Vivian Catenaccio, the Vice President of Little Italy Merchants Association (LIMA). Photo by Dean Moses

With the state of tourism as it is, many of the restaurants are forced to close two days a week since they simply cannot afford to remain open at a full schedule. On Mondays and Tuesdays, the inside of these renowned businesses are left barren with chairs stacked on tables and the lights shut off.

Mulberry Street is famous for accommodating celebrities, unfortunately all that remains of that facet now are the photographs coating the walls that look out at an empty La Mela Ristorante on 167 Mulberry St.

Those who have dined at these locations know that many of them harbor lavish paintings, antique firearms, and other items from a bygone era such as phone booths. Akin to museums, stepping inside can be like stepping into another world. With such declining patronage, Catenaccio warns that these famed eateries could truly become products of the past if something is not done soon.

Il Piccolo Bufalo Italian restaurant, where brick oven pizza and traditional Neapolitan Cuisine is created at 141 Mulberry Street. Photo by Dean Moses

Prior to the pandemic, business was booming with both international and domestic tourists purchasing crafted materials and dining within the many restaurants and pastry shops.  But in March 2020, everything came to a screeching halt and since then owners like James Bari, owner of Benito One restaurant, which was established in 1968, have been left to pick up the pieces of their business.

James Bari showcases family photos within his restaurant, Benito One at 174 Mulberry Street. Photo by Dean Moses

“Mulberry Street depends on tourism.

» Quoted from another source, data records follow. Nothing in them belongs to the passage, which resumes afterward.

/-! ### Streams (R219, R227, R287, R288, R299) -/

/-- The bytes of one chunk of a stream: its chunk field, or the whole stream. -/
def chunkBytes (d : Vector DWord 4) : Nat := if dChunk d = 0 then dTotal d else dChunk d * 256

/-- Raise a stream's signal now: at once in a frozen brick, else visible from the next cycle (R218, R222). -/
def streamSignal (id : BitVec 6) (b : BrickSt) : BrickSt := if clocked b then signalAt b.r.cycle id b else raiseSig id b

/-- A stream's progress by n bytes: the stream ends with its last byte, and the signal is raised where the progress ends a chunk. -/
def streamMoved (d n : Nat) (st : Stream) (b : BrickSt) : BrickSt :=
  let moved := st.moved + n
  let total := dTotal st.desc
  let ends := decide (total ≤ moved)
  let crossed := dChunk st.desc != 0 && decide (st.moved / chunkBytes st.desc < moved / chunkBytes st.desc)
  let b := { b with fl := { b.fl with streams := if ends then mapDel d b.fl.streams
                                                 else mapSet d { st with moved, buf := st.buf.drop n } b.fl.streams } }
  let b := if ends then streamTrace d { st with moved } b else b
  if ends || crossed then streamSignal st.sig b else b

/-- The slot number of a stream's START. -/
def streamSlot (st : Stream) : Fin 8 := if st.inStoreSlot then 5 else 4

/-- The bytes that a chunk reads and writes in BMEM lie in the window (R211), and those it reads in loaded pages (R210): the halt where
they do not. -/
def chunkHalt (b : BrickSt) (st : Stream) (lo n : Nat) : Option (Byte × Word) :=
  let w := dWin st.desc
  let k := dKind st.desc
  let srcB := (k == 1 && !fromDevice st.desc)
  let dstB := k == 1 || k == 6
  let outside := fun (base : Nat) => ((List.range n).map (fun i => dAddr st.desc base (lo + i))).find? (fun a => !bmemInside b w a 1)
  let dense := ((List.range n).map (fun i => dDst st.desc + lo + i)).find? (fun a => !bmemInside b w a 1)
  match (if srcB then outside (dSrc st.desc) else none), (if dstB then dense else none) with
  | some a, _ => some (0x06, BitVec.ofNat 32 a)
  | none, some a => some (0x06, BitVec.ofNat 32 a)
  | none, none =>
    if srcB then ((List.range n).map (fun i => dAddr st.desc (dSrc st.desc) (lo + i))).findSome? (fun a =>
      (unloadedIn b a 1).map (fun u => ((0x07 : Byte), BitVec.ofNat 32 u)))
    else none

/-- The source bytes of a chunk, turned where transpose is set (R310). -/
def chunkSource (b : BrickSt) (st : Stream) (lo n : Nat) : List Byte :=
  match dKind st.desc with
  | 1 =>
    if fromDevice st.desc then st.buf.take n
    else
      let all := streamForm st.desc ((List.range (dTotal st.desc)).map (fun i => memByte b.m.bmem (dAddr st.desc (dSrc st.desc) i)))
      (all.drop lo).take n
  | _ => (List.range n).map (fun i => memByte b.m.staging (dAddr st.desc (dSrc st.desc) (lo + i)))

/-- One chunk of a stream arrives at its destination (R219): kinds 1 and 6 write BMEM, consecutively from dst; for kind 7 the home S-die
has acknowledged the chunk. A chunk whose bytes have not arrived or been acknowledged yet, and a stream that only arms an operand, do
nothing. -/
def chunkDone (b d : Nat) (s : State) : State :=
  let x := brickAt s b
  match mapFind d x.fl.streams with
  | none => s
  | some st =>
    let k := dKind st.desc
    let n := min (chunkBytes st.desc) (dTotal st.desc - st.moved)
    if !(k == 1 || k == 6 || k == 7) then s
    else if (k == 7 || fromDevice st.desc) && st.arrived < st.moved + n then
      match st.bad with
      | some (_, r, info) => haltStream b r (streamSlot st) st info (r == 0x0C) s
      | none => s
    else
      match chunkHalt x st st.moved n with
      | some (r, info) => haltStream b r (streamSlot st) st info false s
      | none =>
        let y := if k == 7 then x else bmemWrite (dDst st.desc + st.moved) (chunkSource x st st.moved n) x
        thawCourse (b / 16) (putBrick b (streamMoved d n st y) s)

/-- A ring chunk arrives at a brick (R287, R288): a running receive from its source writes it to BMEM; without one it is discarded and
sets lost. The sender's stream counts it as written. -/
def ringArrive (b : Nat) (s : State) : State :=
  let x := brickAt s b
  match x.fl.ringIn with
  | [] => s
  | (src, bytes) :: rest =>
    let x := { x with fl := { x.fl with ringIn := rest } }
    let s := match x.fl.streams.find? (fun p => dKind p.2.desc == 9 && bits 8 5 (dSrc p.2.desc) == src % 16) with
      | some (d, st) =>
        let lo := dDst st.desc + st.moved
        if !bmemInside x (dWin st.desc) lo 64 then
          haltStream b 0x06 (streamSlot st) st (BitVec.ofNat 32 lo) false (putBrick b x s)
        else putBrick b (streamMoved d 64 st (bmemWrite lo bytes x)) s
      | none => putBrick b { x with c := { x.c with ringLost := true } } s
    modBrick src (fun y => match y.fl.streams.find? (fun p => dKind p.2.desc == 8) with
      | some (d, st) => streamMoved d 64 st y
      | none => y) s

/-! ### The array's errors (R198 to R203) -/

/-- The BRK_CAP_HASH of a brick (R282, Table 6 of the Hykai chapter): bytes 0 to 3 of SHA-384 over its capability record. -/
def capHashOf (s : State) (x : BrickSt) : Word :=
  let whole := !x.arr.layout
  let wa := if whole then 0 else quadWidth x.arr 0
  let wb := if whole then 0 else quadWidth x.arr 1
  let rec_ : List Byte := [BitVec.ofNat 8 s.dev.grade.val, BitVec.ofNat 8 (b2n x.arr.layout),
      BitVec.ofNat 8 (if whole then wholeWidth x.arr else 0), BitVec.ofNat 8 wa, BitVec.ofNat 8 wb,
      BitVec.ofNat 8 (b2n (hasButtress s) + 2 * b2n (hasStreamer s) + 4 * b2n (s.dev.grade != 2)), 1, 0]
    ++ leBytes 4 s.dev.xlateRev.toNat ++ leBytes 4 s.dev.revision.toNat ++ List.replicate 16 0
  BitVec.ofNat 32 (leNat ((sha384 rec_).take 4))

We are not an Uptown restaurant where you have all locals, this is all tourists. Especially during the San Gennaro Feast in September and the Mulberry Street Pedestrian mall from Memorial weekend to Labor Day weekend,” Bari said. “When the pandemic hit, it destroyed us.”

Bari described the stress of creating an outdoor dining space and the rollercoaster ride of regulations shifting every month made it extremely difficult to maintain a business.

Bari shelled out $10,000 to create an outdoor structure in July 2020 while struggling to satisfy the requirements of the Department of Buildings, Board of Health, and Department of Traffic.

Little Italy is still alive, says one restaurant owner. Photo by Dean Moses

“We don’t know what to do to bring us back,” Catenaccio said. “Most of our restaurants in the three blocks of what we call Little Italy are family owned and we are suffering, and we are losing them one by one, and we can’t do that.”

As both Bari and Catenaccio are doing their best to bring back their staff with the help of PPE loans; however, their outlook is bleak since with the only hope of domestic visitors and travelers from the farthest being New Jersey.

“All we do is spend, spend, spend and we don’t recoup. We don’t know what to do,” Catenaccio said.

Outside restaurant gardens and outdoor dining areas have been a struggle to maintain with shifting safety restrictions. Photo by Dean Moses

Despite these struggles, Bari wants potential visitors to know that “Little Italy is still alive.” The restaurants are regulation safe and open for business and are hoping to get a grant or some sort of fund to help struggling shops in the area.